Algeria: IMF Executive Board Concludes 2016 Article IV Consultation
The economic outlook has deteriorated since the 2014 Article IV consultation, with the fall in oil prices increasing the urgency to reshape Algeria’s growth model. The impact of the oil price shock on growth has been limited thus far, but the fiscal and external balances have deteriorated significantly.
In 2015, real GDP grew by 3.9 percent and inflation increased to 4.8 percent. The fiscal deficit doubled to 16 percent of GDP as a result of the decrease in hydrocarbon revenues, and the fall in hydrocarbon exports by nearly half caused the current account deficit to widen sharply. Reserves, while still substantial, declined by US$35 billion to US$143 billion, down from a peak of US$192 billion in 2013. External debt remains very low.
Executive Board Assessment
In concluding the 2016 Article IV Consultation with Algeria, Executive Directors endorsed staff’s appraisal as follows:
Algeria’s economy is facing a severe and likely long-lasting external shock, calling for a vigorous policy response built on fiscal consolidation and structural reforms. The collapse in oil prices has exposed longstanding vulnerabilities in a state-led economy that is overly dependent on hydrocarbons. Thus far, the impact of the oil price shock on growth has been limited, but fiscal and external balances have deteriorated significantly. Thanks to buffers accumulated in the past, Algeria has a window of opportunity to smooth the adjustment to the shock and reshape its growth model. Restoring macroeconomic balances will require sustained fiscal consolidation over the medium term combined with a critical mass of structural reforms to diversify the economy, while exchange rate, monetary, and financial policies should play a supporting role. Communication to build a consensus around the needed reforms will be important to ensure their timely implementation.
Fiscal consolidation will need to be sustained over the medium term to restore fiscal sustainability, ensure intergenerational equity, and support external stability. It will require controlling current spending, pursuing further subsidy reform while protecting the poor, mobilizing more nonhydrocarbon revenues, increasing the efficiency of investment, and strengthening the budget framework. Rapidly declining fiscal savings mean that Algeria will need to borrow more to finance future deficits. In addition to increasing domestic debt issuance, the authorities should consider borrowing externally and opening the capital of some state-owned enterprises, in a transparent way, to private participation.

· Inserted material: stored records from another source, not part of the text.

-- ==== Sys2Proof/Machine/Driver.lean ====
section
/-! DEFINITION. The host's side of the port, as far as the spec gives it: the layout and action streams and the
two runs as command sequences (30_encoding.md R96, R97, R99), the well-formed preload (70_reset_and_hazards.md
R228), and the output tokens rendered from response words (R98). No step calls this. -/

namespace Sys2Proof.Machine

/-- The layout stream, parsed: line 1's (segment, address) pairs and line 2's (page, segment, address) triples
(R96). -/
structure Layout where
  tables : List (BitVec 9 × Word)
  pages : List (BitVec 10 × BitVec 9 × Word)
deriving DecidableEq, Repr

/-- One (op, address) pair of the action stream: `op` is the W bit (R97). -/
structure Action where
  op : Bool
  addr : Word
deriving DecidableEq, Repr

/-- LAYOUT: all of line 1 before any of line 2 (R96). -/
def Layout.commands (l : Layout) : List Instr :=
  (l.tables.map fun x => .vmCreatePt x.1 x.2) ++ l.pages.map fun x => .vmCreatePage x.1 x.2.1 x.2.2

/-- The command of one action in a run with `use_tlb = t` (R97). -/
def Action.instr (t : Bool) (a : Action) : Instr := if a.op then .vmWrite a.addr t else .vmRead a.addr t

/-- One run: VM_CLEAR ; TLB_RESET ; LAYOUT ; ACTIONS t (R99). -/
def runCommands (l : Layout) (acts : List Action) (t : Bool) : List Instr :=
  [.vmClear, .tlbReset] ++ l.commands ++ acts.map (Action.instr t)

/-- REPLAY: the run without the TLB, then the run with it (R99). -/
def replay (l : Layout) (acts : List Action) : List Instr := runCommands l acts false ++ runCommands l acts true

/-- Commands as the host presents them. -/
def present (is : List Instr) : List HostEvent := is.map fun i => .command (encode i)

/-! ## Well-formed preload (70_reset_and_hazards.md R228) -/

/-- −1, or 0, or a multiple of 512 that leaves room for `frames` frames and is not frame 0. -/
abbrev preloadAddress (frames : Nat) (a : Word) : Prop :=
  s32 a = -1 ∨ s32 a = 0 ∨ (a.toNat % frameSize = 0 ∧ frameSize ≤ a.toNat ∧ a.toNat + frameSize * frames ≤ pmSize)

/-- The frames a preload address names: `count` of them from its frame on, none unless it is positive. -/
def namedFrames (count : Nat) (a : Word) : List Nat :=
  if 0 < s32 a then List.range' (frameOf a) count else []

/-- The conditions of R228 on a layout. -/
def Layout.wellFormed (l : Layout) : Bool :=
  (l.tables.all fun x => decide (preloadAddress 2 x.2)) && decide (l.tables.map Prod.fst).Nodup &&
  (l.pages.all fun x => decide (preloadAddress 1 x.2.2)) && decide (l.pages.map fun x => (x.2.1, x.1)).Nodup &&
  (l.pages.all fun x => l.tables.any fun y => decide (y.1 = x.2.1 ∧ 0 < s32 y.2)) &&
  decide ((l.tables.flatMap fun x => namedFrames 2 x.2) ++ l.pages.flatMap fun x => namedFrames 1 x.2.2).Nodup

/-! ## The output token stream (30_encoding.md R98) -/

/-- A token of the output stream. -/
inductive Token where
  /-- `h`. -/
  | hit
  /-- `m`. -/
  | miss
  /-- A resolved physical address, rendered as `s32(DATA)`. -/
  | address (n : Int)
  /-- `pf`. -/
  | pageFault
  /-- `err`. -/
  | error
deriving DecidableEq, Repr

/-- The characters of a token and its one trailing space. -/
def Token.text : Token → String
  | .hit => "h "
  | .miss => "m "
  | .address n => toString n ++ " "
  | .pageFault => "pf "
  | .error => "err "

/-- `RSP[63:60]`. -/
def rspStatus (r : ResponseWord) : BitVec 4 := r.extractLsb' 60 4

/-- `RSP[59:58]`. -/
def rspMarker (r : ResponseWord) : BitVec 2 := r.extractLsb' 58 2

/-- `RSP[31:0]`. -/
def rspData (r : ResponseWord) : Word := r.extractLsb' 0 32

/-- The marker token, if any. -/
def markerTokens (r : ResponseWord) : List Token :=
  if rspMarker r = Marker.hit.code then [.hit] else if rspMarker r = Marker.miss.code then [.miss] else []

/-- The token of the outcome; none on a fatal status or a refusal. -/
def outcomeTokens (r : ResponseWord) : List Token :=
  if rspStatus r = Status.ok.code then [.address (s32 (rspData r))]
  else if rspStatus r = Status.pf.code then [.pageFault]
  else if rspStatus r = Status.err.code then [.error]
  else []

/-- What the host renders from the response of a VM_READ or VM_WRITE. -/
def tokens (r : ResponseWord) : List Token := markerTokens r ++ outcomeTokens r

/-- The text of the responses of a run's accesses, with no newline between them. -/
def render (rs : List ResponseWord) : String := String.join ((rs.flatMap tokens).map Token.text)

end Sys2Proof.Machine
end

Wide-ranging structural reforms are needed to help support economic activity during the fiscal consolidation and to diversify the economy. Key reforms include improving the business climate, opening up the economy to more trade and investment, improving access to finance and developing capital markets, and strengthening governance, competition, and transparency. Increasing the flexibility of labor markets while better matching the skills produced by the educational system to those needed by the private sector is also needed. Import restrictions, while perhaps providing a temporary relief, introduce distortions and cannot substitute for reforms aimed at boosting exports. As structural reforms take time to bear fruit, they should be started without delay.
Together with fiscal consolidation and structural reforms, greater exchange rate flexibility would support the adjustment to the oil price shock. Despite some depreciation in 2015, the REER remains significantly overvalued. Fiscal consolidation and structural reforms, together with greater exchange rate flexibility, would help bring the REER in line with its equilibrium value and contribute to the rebalancing of the economy.
Monetary policy must adjust to a changing liquidity environment while guarding against potential inflationary pressures. The BA is appropriately adjusting to a changing liquidity environment by reactivating its lending instruments and strengthening its liquidity forecast and management capacity. Going forward, it should carefully calibrate monetary policy to guard against potential inflationary pressures.
Financial sector policies should be further strengthened to address growing financial stability risks. The banking sector as a whole is well capitalized and profitable, but protracted low oil prices increase financial stability risks. Moreover, the strong links between the financial, hydrocarbon, and public sectors increase the vulnerability of banks to systemic risks and call for preemptive actions. The authorities should continue their efforts to strengthen the prudential framework, including by enhancing the role of macroprudential policy, and improving crisis preparedness and management.